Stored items
-- ==== Sys2Proof/Machine/Font.lean ====
section
/-! DEFINITION. The default value of the parameter FONT (spec/20_memory.md R32, D10). PRESUMED (log 3): the spec marks
these bytes "from general knowledge, not in source"; the Machine carries its own FONT, and only State.reset takes these. -/

namespace Sys2Proof.Machine

/-- The glyphs of the digits 0 to F, five rows each (the table after R32). -/
def defaultGlyphs : List (List Byte) := [
  [0xF0, 0x90, 0x90, 0x90, 0xF0],
  [0x20, 0x60, 0x20, 0x20, 0x70],
  [0xF0, 0x10, 0xF0, 0x80, 0xF0],
  [0xF0, 0x10, 0xF0, 0x10, 0xF0],
  [0x90, 0x90, 0xF0, 0x10, 0x10],
  [0xF0, 0x80, 0xF0, 0x10, 0xF0],
  [0xF0, 0x80, 0xF0, 0x90, 0xF0],
  [0xF0, 0x10, 0x20, 0x40, 0x40],
  [0xF0, 0x90, 0xF0, 0x90, 0xF0],
  [0xF0, 0x90, 0xF0, 0x10, 0xF0],
  [0xF0, 0x90, 0xF0, 0x90, 0x90],
  [0xE0, 0x90, 0xE0, 0x90, 0xE0],
  [0xF0, 0x80, 0x80, 0x80, 0xF0],
  [0xE0, 0x90, 0x90, 0x90, 0xE0],
  [0xF0, 0x80, 0xF0, 0x80, 0xF0],
  [0xF0, 0x80, 0xF0, 0x80, 0x80]]

/-- The default FONT: glyph `d` at `5*d` .. `5*d + 4` (R31, R32). -/
def defaultFont : Vector Byte 80 :=
  Vector.ofFn fun k => (defaultGlyphs.getD (k.val / 5) []).getD (k.val % 5) 0

end Sys2Proof.Machine
end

Aim of the exercise >>
The answer must consist solely of the number of lines in the entries that contain the word "Machine".

Output >>
4